Ci saranno anche i metalmeccanici trentini domani mattina a Bolzano per incontrare il segretario generale nazionale della Fiom, Maurizio Landini. Giovedì 24 maggio in mattinata due pullman partiranno da Arco e Trento alla volta del capoluogo altoatesino dove Landini interverrà durante la riunione congiunta dei direttivi provinciali, allargati alla presenza di tutti i delegati sindacali, della Fiom del Trentino e dell'Alto Adige. Nel pomeriggio, a partire dalle ore 14.30 presso il teatro di Gries, è poi previsto un incontro pubblico.

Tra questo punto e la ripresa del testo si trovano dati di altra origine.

-- ==== Sys2Proof/Machine/Coherence.lean ====
section
/-! DEFINITION. The steps behind global accesses: the home directory, the overflow keeper, proxies, fills and replies (R229 to
R237, R405), stores that perform (R234 to R236), atomics (R235, R243), the remote agent (R238), the counter window (R213). -/

namespace Sys2Proof.Machine

/-- A line whose value is not known here. -/
def State.freeLine (s : State) : Line :=
  BitVec.ofNat 512 ((List.range 8).foldl (fun v i => v + (s.free i).toNat * 2 ^ (64 * i)) 0)

/-- The agent has been answered: a value for an address. -/
def answerVal (s : State) (a : Agent) (fa v : Nat) (q : Ask) : State :=
  let p := s.pend a
  s.setPend a { p with val := (fa, BitVec.ofNat 128 v) :: p.val, ask := q }

/-- The agent's access has ended without a value. -/
def answerNot (s : State) (a : Agent) (x : Answer) (q : Ask) : State := s.setPend a { s.pend a with ans := x, ask := q }

/-- The agent's access found a word in error: counted at the unit that holds it (R464, R465). -/
def answerBad (s : State) (a : Agent) (w : Nat) (q : Ask) : State := answerNot (s.detectWord w) a (.uncorrected w) q

/-- Is the agent's request to another package discarded at a port on its way (R497)? Which ports are down there is not in this state
(log entry 25). -/
def lostAway (s : State) (fa : Nat) : Bool :=
  !s.here fa && (s.unreachable (faPkg fa) || decide (Config.freePick (s.tick * 65536) % 2 = 1))

/-- The agent has been answered by an access that may have changed memory. -/
def answerMade (s : State) (a : Agent) (x : Acc) (v : Nat) (q : Ask) : State :=
  let s := answerVal s a x.fa v q
  s.setPend a { s.pend a with made := decide (x.op ≠ .load) }

/-! ## Directories (R229 to R232) -/

/-- Evicts a directory entry: every copy is invalidated (R230). -/
def dirEvict (s : State) (fa : Nat) : State :=
  let s := dropAllCopies s fa
  s.setDie (faDie fa) ((s.die (faDie fa)).count 8)

/-- Sets of a 16-way directory slice or proxy of 131,072 entries. -/
abbrev waySets : Nat := 8192

/-- Do two lines fall into one set? Which lines do is not stated (log entry 14). -/
def sameSet (f g : Nat) : Bool := decide (Config.cacheSet (f / 64) % waySets = Config.cacheSet (g / 64) % waySets)

/-- The entries of the sparse directory that share an HBM line's set. -/
def dirSet (s : State) (fa : Nat) : List Nat :=
  ((s.die (faDie fa)).dir.map (·.1)).filter (fun f => decide (faClass f = 3 ∧ homeSlice f = homeSlice fa) && sameSet f fa)

/-- Does the line have an entry, or need none of the sparse directory? -/
def hasEntry (s : State) (fa : Nat) : Bool := decide (faClass fa ≠ 3) || (tfind (s.die (faDie fa)).dir (fa / 64 * 64)).isSome

/-- Can an entry for the line be had: there, in a set with room, or in place of one that is not pending (R230)? -/
def dirFits (s : State) (fa : Nat) : Bool :=
  hasEntry s fa || decide ((dirSet s fa).length < 16) || (dirSet s fa).any (fun f => homeFree s f)

/-- Room for a new entry: a full set evicts one that is not pending; which one is open (log entry 4). -/
def dirRoom (s : State) (fa : Nat) : State :=
  if hasEntry s fa || decide ((dirSet s fa).length < 16) then s
  else
    let l := (dirSet s fa).filter (fun f => homeFree s f)
    match l[Config.freePick (s.tick * 65536) % Nat.max 1 l.length]? with
    | some f => dirEvict s f
    | none => s

/-- A pointer recorded in a directory entry. -/
def addPtr (s : State) (fa : Nat) (p : Ptr) : State :=
  let s := dirRoom s fa
  let x := s.dirOf fa
  s.setDir fa { x with st := .s, ptrs := if x.ptrs.contains p then x.ptrs else x.ptrs ++ [p] }

/-- A proxy takes a line, and a local sharer of it (R232). -/
def proxyShare (s : State) (d fa c : Nat) (l : Line) : State :=
  let v := s.die d
  let x := tget {} v.proxy (fa / 64 * 64)
  s.setDie d { v with proxy := tins v.proxy (fa / 64 * 64) { x with data := l, sharers := x.sharers ||| (1#96 <<< c) } }

/-- Room in the set of a die's proxy that a line falls into (R232). -/
def proxyRoom (v : Die) (fa : Nat) : Bool := decide (((v.proxy.map (·.1)).filter (fun f => sameSet f fa)).length < 16)

/-- The home serves a read of a line for pointer `p`: recorded among four, or left to the keeper. Bytes in error are not served, and a
line with another word in error is served without being installed (R464). -/
def serveLine (s : State) (a : Agent) (va fa : Nat) (p : Ptr) : State :=
  let s := cleanLine s fa
  let l := memLine s fa
  let x := s.dirOf fa
  if let some w := s.badWord fa 1 then answerBad s a w .idle
  else if (s.badWord (fa / 64 * 64) 64).isSome then s.setPend a { s.pend a with ask := .fill va fa l false }
  else if x.ptrs.contains p ∨ x.ptrs.length < 4 then
    let s := addPtr s fa p
    let s := match p with
      | .proxy d => proxyShare s d fa a.core l
      | .core _ => s
    s.setPend a { s.pend a with ask := .fill va fa l true }
  else
    let s := s.setDir fa { x with ovf := true }
    s.setPend a { s.pend a with ask := .keep va fa l }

L'ordine del giorno dell'assemblea del mattino riguarderà la situazione economica e sociale del paese e le scelte del governo, a partire dal taglio delle pensioni, dalla riforma del mercato del lavoro e dalla modifica, contestata aspramente dalla Fiom, della disciplina del licenziamento e delle tutele previste dall'articolo 18 dello Statuto dei lavoratori.

La partecipazione al direttivo con Landini non sarà certo un appuntamento rituale e scontato per i metalmeccanici trentini. Infatti in questi giorni le tute blu stanno discutendo della proclamazione di uno sciopero generale del settore metalmeccanico in Trentino, a supporto della lotta della Fiom a livello nazionale per riconquistare il contratto nazionale, sostenere l'occupazione in questa difficile fase di recessione economica, garantire i diritti dei lavoratori e rilanciare lo sviluppo.

«Come Fiom del Trentino – spiega il segretario generale delle tute blu, Roberto Grasselli – siamo pronti allo sciopero generale. La crisi sta colpendo in modo sempre più duro le aziende del settore, mentre il governo nazionale con la riforma del mercato del lavoro taglia i periodi di copertura degli ammortizzatori sociali e riduce i diritti rimettendo nelle mani del giudice la facoltà di reintegrare il lavoratore licenziato in maniera illegittima. Contro queste misure la Fiom chiede lo sciopero generale di tutta la Cgil».

Di qui l'ipotesi di proclamare la mobilitazione delle tute blu anche in Trentino nelle prossime settimane. «Si tratta di qualcosa di più di un'ipotesi – conferma Grasselli -. Tra pochi giorni assumeremo una decisione nei nostri organismi dirigenti. Puntiamo a coinvolgere anche le altre organizzazioni sindacali del settore perché siamo convinti che tutte le lavoratrici e tutti i lavoratori metalmeccanici siano consapevoli della gravità della situazione economica e di quanto siano controproducenti i tagli al welfare e alle pensioni attuati dal governo nazionale».

Per Grasselli lo sciopero avrebbe anche lo scopo di sensibilizzare le lavoratrici ed i lavoratori e l'opinione pubblica provinciale sul tema della delega alla Provincia in materia di ammortizzatori sociali. «La delega – incalza Grasselli – dovrà essere utilizzata per garantire un sistema di welfare per il lavoro davvero tutelante che dovrà affiancarsi a politiche industriali sempre più efficaci. Su questo versante la Fiom non farà alcuno sconto alla Provincia».